__The task__
Taking the line that contains "if write.any (· != r.write) then s" as the first, copy exactly every line through the last line of the records, and nothing else.

__Exercise input__
/-- SNP_S. -/
def execSnpS (tag : BitVec 12) (ups : List Upset) (s : State) : Result :=
  .next (s.snoopAnswer tag.toNat none true ups)

/-- SNP_DI. -/
def execSnpDi (tag : BitVec 12) (data : List Byte) (ups : List Upset) (s : State) : Result :=
  .next (s.snoopAnswer tag.toNat (some data) false ups)

/-- SNP_DS. -/
def execSnpDs (tag : BitVec 12) (data : List Byte) (ups : List Upset) (s : State) : Result :=
  .next (s.snoopAnswer tag.toNat (some data) true ups)

/-- SNP_TIMEOUT: the snoop of a line has not been answered for TIMEOUT us. -/
def execSnpTimeout (line : BitVec 42) (ups : List Upset) (t : Nat) (s : State) : Result :=
  let s := s.advance t
  match Tbl.look s.ulk.snoops line.toNat with
  | none => .next s
  | some x =>
    if s.now < x.since + Config.ns (1000 * s.rd ULK.SNP_CFG.TIMEOUT) then .next s
    else
      let s := s.setDir (Tbl.del s.ulk.dir line.toNat)
      .next (((s.bump ULK.COUNTS.SNP_TIMEOUT).raise ULK.EVENT.SNP_TIMEOUT sevError).snoopOver line.toNat ups)

/-- COH_WIN_WRITE: the new window, and SNP_INV for every entry outside it. -/
def State.setWindow (s : State) (base size : Nat) : State :=
  if size ≠ 0 ∧ s.lpEnd < (base + size) * 2 ^ 30 then s.raise ULK.EVENT.CFG_ERR
  else
    let s := (s.wr ULK.COH_WIN.BASE base).wr ULK.COH_WIN.SIZE size
    (s.ulk.dir.filter fun r => !s.inCohWin r.1).foldl (fun s r => s.snoop true r.1) s

/-! ### Answers to the package's requests (R389) -/

/-- What a request was for goes on with its answer. -/
def State.answered (s : State) (r : PReq) (data : List Byte) (ok : Bool) : State :=
  match r.who with
  | .xfer p id => s.xferStep p id data ok
  | .posted => s
  | .engine e => s.copyStep e (!r.write) data ok
  | .load _ => s.loadStep data ok
  | .notice _ => s
  | .service id =>
    let s := s.moveStep id data ok
    if id = mvRestore then s.restoreNext else s

/-- Requests that wait for a tag take the free ones. -/
def State.tagFreed (s : State) : State :=
  match s.ulk.waiting with
  | [] => s
  | r :: l => ({ s with ulk := { s.ulk with waiting := l } }).request r

/-- The answer to the request of a tag. -/
def State.answerTag (s : State) (tag : Nat) (write : Option Bool) (data : List Byte) (ok : Bool) : State :=
  if s.ulState ≠ ulUp then s
  else
    match Tbl.look s.ulk.reqs tag with
    | none => s
    | some r =>
      if write.any (· != r.write) then s
      else
        let s := ({ s with ulk := { s.ulk with reqs := Tbl.del s.ulk.reqs tag } }).tagFreed
        s.answered r data ok

/-- DATA. -/
def execData (tag : BitVec 12) (data : List Byte) (s : State) : Result :=
  .next (s.answerTag tag.toNat (some false) (padTo 64 data) true)

/-- ACK. -/
def execAck (tag : BitVec 12) (s : State) : Result := .next (s.answerTag tag.toNat (some true) [] true)

/-- ERR. -/
def execErr (tag : BitVec 12) (s : State) : Result := .next (s.answerTag tag.toNat none [] false)

/-! ### Notice lines (R402, R403) -/

/-- A notice line's 64 bytes. -/
def State.noticeLine (s : State) (c : Nat) : List Byte :=
  let n := s.notice c
  leBytes 4 n.seq ++ leBytes 1 c ++ leBytes 1 (s.rd ULK.STAT.EPOCH) ++ leBytes 2 0 ++ leBytes 8 n.time ++ padTo 48 n.body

__Task response__
      if write.any (· != r.write) then s
      else
        let s := ({ s with ulk := { s.ulk with reqs := Tbl.del s.ulk.reqs tag } }).tagFreed
        s.answered r data ok

/-- DATA. -/
def execData (tag : BitVec 12) (data : List Byte) (s : State) : Result :=
  .next (s.answerTag tag.toNat (some false) (padTo 64 data) true)

/-- ACK. -/
def execAck (tag : BitVec 12) (s : State) : Result := .next (s.answerTag tag.toNat (some true) [] true)

/-- ERR. -/
def execErr (tag : BitVec 12) (s : State) : Result := .next (s.answerTag tag.toNat none [] false)

/-! ### Notice lines (R402, R403) -/

/-- A notice line's 64 bytes. -/
def State.noticeLine (s : State) (c : Nat) : List Byte :=
  let n := s.notice c
  leBytes 4 n.seq ++ leBytes 1 c ++ leBytes 1 (s.rd ULK.STAT.EPOCH) ++ leBytes 2 0 ++ leBytes 8 n.time ++ padTo 48 n.body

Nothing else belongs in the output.